Problem statement: Only these lines are needed: the first line of the entries below through the line with "when it is. -/", each returned exactly.

Input for this task:
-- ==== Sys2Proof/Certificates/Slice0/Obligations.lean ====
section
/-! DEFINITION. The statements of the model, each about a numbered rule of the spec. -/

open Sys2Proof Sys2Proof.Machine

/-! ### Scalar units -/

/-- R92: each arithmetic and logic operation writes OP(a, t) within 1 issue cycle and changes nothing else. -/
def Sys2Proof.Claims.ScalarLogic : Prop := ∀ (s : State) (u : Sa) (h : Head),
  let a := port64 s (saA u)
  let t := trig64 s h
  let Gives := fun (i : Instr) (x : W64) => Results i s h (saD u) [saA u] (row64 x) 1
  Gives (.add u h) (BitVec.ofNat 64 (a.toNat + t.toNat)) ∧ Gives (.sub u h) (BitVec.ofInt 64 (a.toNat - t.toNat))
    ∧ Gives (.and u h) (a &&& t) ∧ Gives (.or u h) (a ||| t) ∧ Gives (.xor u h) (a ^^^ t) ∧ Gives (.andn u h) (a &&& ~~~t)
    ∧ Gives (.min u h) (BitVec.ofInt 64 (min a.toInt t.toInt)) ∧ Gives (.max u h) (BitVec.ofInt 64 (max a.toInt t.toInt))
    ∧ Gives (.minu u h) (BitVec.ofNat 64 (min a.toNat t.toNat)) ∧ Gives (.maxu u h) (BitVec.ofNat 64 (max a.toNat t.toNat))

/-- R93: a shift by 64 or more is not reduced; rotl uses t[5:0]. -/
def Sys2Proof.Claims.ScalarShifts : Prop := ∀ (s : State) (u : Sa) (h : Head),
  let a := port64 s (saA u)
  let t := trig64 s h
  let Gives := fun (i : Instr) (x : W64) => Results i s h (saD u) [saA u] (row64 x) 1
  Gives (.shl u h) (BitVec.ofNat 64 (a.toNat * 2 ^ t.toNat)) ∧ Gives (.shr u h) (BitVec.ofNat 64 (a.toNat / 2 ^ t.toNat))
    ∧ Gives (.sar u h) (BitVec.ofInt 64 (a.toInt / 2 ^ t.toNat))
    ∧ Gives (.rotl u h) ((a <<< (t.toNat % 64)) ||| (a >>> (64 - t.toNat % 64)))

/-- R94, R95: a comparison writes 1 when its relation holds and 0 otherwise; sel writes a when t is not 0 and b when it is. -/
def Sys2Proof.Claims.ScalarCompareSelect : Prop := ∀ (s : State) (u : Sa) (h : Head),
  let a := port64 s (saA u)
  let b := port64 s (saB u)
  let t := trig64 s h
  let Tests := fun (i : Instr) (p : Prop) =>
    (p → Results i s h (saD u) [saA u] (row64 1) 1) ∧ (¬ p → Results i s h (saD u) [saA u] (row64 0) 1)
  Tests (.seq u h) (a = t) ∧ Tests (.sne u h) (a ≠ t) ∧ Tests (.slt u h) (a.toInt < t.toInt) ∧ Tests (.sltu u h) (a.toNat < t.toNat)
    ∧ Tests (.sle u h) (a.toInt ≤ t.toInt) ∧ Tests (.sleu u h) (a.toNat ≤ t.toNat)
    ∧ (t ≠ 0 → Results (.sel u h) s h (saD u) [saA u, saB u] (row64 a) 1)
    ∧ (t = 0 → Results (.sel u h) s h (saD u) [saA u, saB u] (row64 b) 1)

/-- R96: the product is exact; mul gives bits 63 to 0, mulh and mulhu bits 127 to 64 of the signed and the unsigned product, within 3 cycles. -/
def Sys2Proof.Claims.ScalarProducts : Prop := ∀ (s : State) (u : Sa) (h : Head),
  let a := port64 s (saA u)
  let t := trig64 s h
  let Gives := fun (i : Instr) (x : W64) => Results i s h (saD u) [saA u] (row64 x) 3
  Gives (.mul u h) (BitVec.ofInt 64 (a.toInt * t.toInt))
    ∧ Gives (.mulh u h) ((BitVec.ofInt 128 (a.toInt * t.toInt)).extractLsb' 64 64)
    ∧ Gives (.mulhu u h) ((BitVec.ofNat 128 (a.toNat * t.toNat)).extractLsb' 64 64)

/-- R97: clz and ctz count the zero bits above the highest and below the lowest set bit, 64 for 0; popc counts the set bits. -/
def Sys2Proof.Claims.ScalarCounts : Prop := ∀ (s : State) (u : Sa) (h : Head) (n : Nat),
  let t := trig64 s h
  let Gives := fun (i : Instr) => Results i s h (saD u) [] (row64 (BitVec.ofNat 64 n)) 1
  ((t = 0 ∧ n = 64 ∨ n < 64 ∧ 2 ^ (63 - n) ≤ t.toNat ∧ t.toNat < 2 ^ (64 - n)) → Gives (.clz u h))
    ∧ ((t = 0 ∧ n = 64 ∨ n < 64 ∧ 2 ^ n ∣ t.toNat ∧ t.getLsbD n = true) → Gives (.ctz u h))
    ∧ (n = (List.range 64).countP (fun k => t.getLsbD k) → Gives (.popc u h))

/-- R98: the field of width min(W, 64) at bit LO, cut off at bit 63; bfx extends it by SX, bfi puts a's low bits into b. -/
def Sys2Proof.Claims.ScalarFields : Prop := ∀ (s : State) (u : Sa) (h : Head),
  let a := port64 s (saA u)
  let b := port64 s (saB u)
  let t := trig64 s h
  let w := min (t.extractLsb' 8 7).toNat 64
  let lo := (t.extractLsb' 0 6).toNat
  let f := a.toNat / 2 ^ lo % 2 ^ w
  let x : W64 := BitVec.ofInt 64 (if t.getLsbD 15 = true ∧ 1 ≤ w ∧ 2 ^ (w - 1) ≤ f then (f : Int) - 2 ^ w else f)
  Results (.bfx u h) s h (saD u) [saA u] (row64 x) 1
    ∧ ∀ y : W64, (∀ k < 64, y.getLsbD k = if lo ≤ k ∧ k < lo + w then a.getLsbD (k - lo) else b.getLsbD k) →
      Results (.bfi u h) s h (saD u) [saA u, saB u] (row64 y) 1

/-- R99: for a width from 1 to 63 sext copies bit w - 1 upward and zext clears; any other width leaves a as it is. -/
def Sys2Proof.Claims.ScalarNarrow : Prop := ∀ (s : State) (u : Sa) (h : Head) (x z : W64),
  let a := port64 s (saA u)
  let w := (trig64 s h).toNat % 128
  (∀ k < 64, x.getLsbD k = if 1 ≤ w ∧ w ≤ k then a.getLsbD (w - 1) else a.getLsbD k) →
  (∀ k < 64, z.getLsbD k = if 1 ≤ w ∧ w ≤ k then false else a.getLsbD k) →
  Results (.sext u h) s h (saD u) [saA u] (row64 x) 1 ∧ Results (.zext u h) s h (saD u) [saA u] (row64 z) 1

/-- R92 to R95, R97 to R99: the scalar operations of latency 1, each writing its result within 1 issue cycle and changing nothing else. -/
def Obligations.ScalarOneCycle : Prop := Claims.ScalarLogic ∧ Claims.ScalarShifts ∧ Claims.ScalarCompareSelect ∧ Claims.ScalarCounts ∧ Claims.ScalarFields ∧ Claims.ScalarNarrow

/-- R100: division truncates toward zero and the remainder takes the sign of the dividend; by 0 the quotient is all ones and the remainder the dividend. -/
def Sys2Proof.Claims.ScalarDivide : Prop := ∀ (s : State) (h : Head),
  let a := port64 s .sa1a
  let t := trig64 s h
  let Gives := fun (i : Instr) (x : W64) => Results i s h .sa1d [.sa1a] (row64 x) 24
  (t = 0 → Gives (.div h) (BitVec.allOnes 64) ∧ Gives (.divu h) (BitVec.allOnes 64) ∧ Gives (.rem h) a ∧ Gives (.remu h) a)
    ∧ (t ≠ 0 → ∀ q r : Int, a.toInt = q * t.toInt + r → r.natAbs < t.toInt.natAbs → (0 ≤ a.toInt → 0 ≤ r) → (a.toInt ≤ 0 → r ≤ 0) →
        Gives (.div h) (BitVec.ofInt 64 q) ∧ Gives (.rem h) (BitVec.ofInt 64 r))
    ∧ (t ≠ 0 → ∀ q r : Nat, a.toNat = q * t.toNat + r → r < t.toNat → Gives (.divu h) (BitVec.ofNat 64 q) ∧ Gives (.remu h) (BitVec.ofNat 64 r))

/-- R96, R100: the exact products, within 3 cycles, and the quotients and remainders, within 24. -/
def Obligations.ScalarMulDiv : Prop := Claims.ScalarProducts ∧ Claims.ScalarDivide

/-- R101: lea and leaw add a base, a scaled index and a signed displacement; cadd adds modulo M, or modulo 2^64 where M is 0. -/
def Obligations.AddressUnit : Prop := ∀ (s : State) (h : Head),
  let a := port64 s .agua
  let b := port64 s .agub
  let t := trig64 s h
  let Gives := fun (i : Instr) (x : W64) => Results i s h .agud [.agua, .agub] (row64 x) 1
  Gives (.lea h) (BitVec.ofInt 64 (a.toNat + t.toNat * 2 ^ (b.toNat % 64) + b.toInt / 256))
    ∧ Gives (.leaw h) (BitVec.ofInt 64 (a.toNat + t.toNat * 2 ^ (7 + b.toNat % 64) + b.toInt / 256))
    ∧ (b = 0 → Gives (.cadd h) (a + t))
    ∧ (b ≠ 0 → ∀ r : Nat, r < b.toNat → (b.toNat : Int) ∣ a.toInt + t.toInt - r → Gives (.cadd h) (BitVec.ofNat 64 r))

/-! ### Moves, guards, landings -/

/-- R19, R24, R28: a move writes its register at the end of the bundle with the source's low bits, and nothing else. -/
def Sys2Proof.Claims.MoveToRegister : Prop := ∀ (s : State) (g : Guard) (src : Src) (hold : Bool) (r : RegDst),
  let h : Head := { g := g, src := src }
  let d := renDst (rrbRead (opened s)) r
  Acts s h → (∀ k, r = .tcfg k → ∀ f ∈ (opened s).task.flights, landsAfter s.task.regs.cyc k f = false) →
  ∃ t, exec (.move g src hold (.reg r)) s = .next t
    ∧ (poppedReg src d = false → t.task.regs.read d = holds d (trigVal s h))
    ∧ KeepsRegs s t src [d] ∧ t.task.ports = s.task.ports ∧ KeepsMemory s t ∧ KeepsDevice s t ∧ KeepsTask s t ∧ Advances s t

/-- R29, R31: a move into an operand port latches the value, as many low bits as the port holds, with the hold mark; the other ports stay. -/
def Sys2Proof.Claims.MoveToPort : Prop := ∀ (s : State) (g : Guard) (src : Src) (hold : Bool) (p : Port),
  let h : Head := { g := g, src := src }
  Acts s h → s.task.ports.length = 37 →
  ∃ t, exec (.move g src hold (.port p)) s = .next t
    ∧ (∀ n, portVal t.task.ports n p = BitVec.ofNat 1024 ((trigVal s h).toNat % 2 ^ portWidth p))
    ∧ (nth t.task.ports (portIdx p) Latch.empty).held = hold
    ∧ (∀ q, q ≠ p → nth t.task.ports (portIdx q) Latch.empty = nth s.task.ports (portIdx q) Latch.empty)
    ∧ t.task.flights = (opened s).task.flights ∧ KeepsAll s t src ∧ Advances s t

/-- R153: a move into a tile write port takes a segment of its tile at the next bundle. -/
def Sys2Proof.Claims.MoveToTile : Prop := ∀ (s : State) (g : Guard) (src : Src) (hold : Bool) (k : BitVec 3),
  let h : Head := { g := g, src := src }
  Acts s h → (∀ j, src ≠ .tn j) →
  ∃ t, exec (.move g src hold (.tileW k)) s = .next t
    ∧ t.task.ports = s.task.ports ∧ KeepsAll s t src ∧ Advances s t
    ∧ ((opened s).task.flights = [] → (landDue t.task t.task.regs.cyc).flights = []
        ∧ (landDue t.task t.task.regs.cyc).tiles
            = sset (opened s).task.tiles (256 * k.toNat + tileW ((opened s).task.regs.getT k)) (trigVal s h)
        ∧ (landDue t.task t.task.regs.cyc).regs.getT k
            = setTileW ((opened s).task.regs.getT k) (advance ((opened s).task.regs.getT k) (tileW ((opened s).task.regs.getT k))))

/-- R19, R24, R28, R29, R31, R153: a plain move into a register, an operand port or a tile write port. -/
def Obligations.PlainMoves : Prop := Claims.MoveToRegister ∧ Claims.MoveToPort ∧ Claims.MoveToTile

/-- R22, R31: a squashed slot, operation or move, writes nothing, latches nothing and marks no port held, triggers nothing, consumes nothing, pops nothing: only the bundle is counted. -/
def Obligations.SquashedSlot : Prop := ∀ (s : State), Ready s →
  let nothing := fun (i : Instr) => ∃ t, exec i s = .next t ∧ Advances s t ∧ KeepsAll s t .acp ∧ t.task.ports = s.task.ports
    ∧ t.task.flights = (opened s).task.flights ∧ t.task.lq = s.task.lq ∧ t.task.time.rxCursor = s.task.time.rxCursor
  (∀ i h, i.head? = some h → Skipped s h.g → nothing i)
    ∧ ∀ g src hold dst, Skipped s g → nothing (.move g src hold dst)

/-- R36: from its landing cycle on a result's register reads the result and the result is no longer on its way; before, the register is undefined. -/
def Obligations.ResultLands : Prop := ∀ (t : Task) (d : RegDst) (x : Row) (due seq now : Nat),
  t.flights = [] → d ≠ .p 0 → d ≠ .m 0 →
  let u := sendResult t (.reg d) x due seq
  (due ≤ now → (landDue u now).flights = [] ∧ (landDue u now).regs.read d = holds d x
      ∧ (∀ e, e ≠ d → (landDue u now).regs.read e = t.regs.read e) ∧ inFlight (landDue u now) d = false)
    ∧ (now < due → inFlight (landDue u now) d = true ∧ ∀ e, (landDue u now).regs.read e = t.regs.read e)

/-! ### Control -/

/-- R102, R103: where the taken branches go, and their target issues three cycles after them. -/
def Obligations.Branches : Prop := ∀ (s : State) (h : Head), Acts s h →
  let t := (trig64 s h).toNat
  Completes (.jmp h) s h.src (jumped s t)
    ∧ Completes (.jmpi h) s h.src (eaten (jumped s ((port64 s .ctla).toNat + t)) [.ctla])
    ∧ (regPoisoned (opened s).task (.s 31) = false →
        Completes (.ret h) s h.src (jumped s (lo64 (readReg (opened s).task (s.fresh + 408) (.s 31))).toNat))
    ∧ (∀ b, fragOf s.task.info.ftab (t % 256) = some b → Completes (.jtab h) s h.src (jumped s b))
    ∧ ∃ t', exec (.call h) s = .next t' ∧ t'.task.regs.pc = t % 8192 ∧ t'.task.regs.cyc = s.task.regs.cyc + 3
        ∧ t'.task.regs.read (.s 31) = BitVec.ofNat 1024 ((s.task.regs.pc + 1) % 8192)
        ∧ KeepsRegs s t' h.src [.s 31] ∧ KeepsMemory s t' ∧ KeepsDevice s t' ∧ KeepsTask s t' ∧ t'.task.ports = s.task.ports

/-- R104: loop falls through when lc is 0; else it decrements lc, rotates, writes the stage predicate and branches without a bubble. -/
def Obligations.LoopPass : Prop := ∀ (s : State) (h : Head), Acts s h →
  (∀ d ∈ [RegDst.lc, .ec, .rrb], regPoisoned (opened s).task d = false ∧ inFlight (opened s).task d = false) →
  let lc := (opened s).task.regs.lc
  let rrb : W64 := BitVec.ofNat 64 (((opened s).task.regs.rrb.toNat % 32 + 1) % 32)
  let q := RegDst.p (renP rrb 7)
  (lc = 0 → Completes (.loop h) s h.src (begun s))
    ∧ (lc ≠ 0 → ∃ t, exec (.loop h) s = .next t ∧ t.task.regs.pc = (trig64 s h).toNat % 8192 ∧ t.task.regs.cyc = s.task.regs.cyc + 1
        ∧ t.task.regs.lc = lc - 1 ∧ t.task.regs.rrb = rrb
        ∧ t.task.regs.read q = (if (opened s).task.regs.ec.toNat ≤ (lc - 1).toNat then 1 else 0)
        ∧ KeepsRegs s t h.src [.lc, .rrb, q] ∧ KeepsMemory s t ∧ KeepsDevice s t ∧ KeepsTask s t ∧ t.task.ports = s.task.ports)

Solution to this exercise:
-- ==== Sys2Proof/Certificates/Slice0/Obligations.lean ====
section
/-! DEFINITION. The statements of the model, each about a numbered rule of the spec. -/

open Sys2Proof Sys2Proof.Machine

/-! ### Scalar units -/

/-- R92: each arithmetic and logic operation writes OP(a, t) within 1 issue cycle and changes nothing else. -/
def Sys2Proof.Claims.ScalarLogic : Prop := ∀ (s : State) (u : Sa) (h : Head),
  let a := port64 s (saA u)
  let t := trig64 s h
  let Gives := fun (i : Instr) (x : W64) => Results i s h (saD u) [saA u] (row64 x) 1
  Gives (.add u h) (BitVec.ofNat 64 (a.toNat + t.toNat)) ∧ Gives (.sub u h) (BitVec.ofInt 64 (a.toNat - t.toNat))
    ∧ Gives (.and u h) (a &&& t) ∧ Gives (.or u h) (a ||| t) ∧ Gives (.xor u h) (a ^^^ t) ∧ Gives (.andn u h) (a &&& ~~~t)
    ∧ Gives (.min u h) (BitVec.ofInt 64 (min a.toInt t.toInt)) ∧ Gives (.max u h) (BitVec.ofInt 64 (max a.toInt t.toInt))
    ∧ Gives (.minu u h) (BitVec.ofNat 64 (min a.toNat t.toNat)) ∧ Gives (.maxu u h) (BitVec.ofNat 64 (max a.toNat t.toNat))

/-- R93: a shift by 64 or more is not reduced; rotl uses t[5:0]. -/
def Sys2Proof.Claims.ScalarShifts : Prop := ∀ (s : State) (u : Sa) (h : Head),
  let a := port64 s (saA u)
  let t := trig64 s h
  let Gives := fun (i : Instr) (x : W64) => Results i s h (saD u) [saA u] (row64 x) 1
  Gives (.shl u h) (BitVec.ofNat 64 (a.toNat * 2 ^ t.toNat)) ∧ Gives (.shr u h) (BitVec.ofNat 64 (a.toNat / 2 ^ t.toNat))
    ∧ Gives (.sar u h) (BitVec.ofInt 64 (a.toInt / 2 ^ t.toNat))
    ∧ Gives (.rotl u h) ((a <<< (t.toNat % 64)) ||| (a >>> (64 - t.toNat % 64)))

/-- R94, R95: a comparison writes 1 when its relation holds and 0 otherwise; sel writes a when t is not 0 and b when it is. -/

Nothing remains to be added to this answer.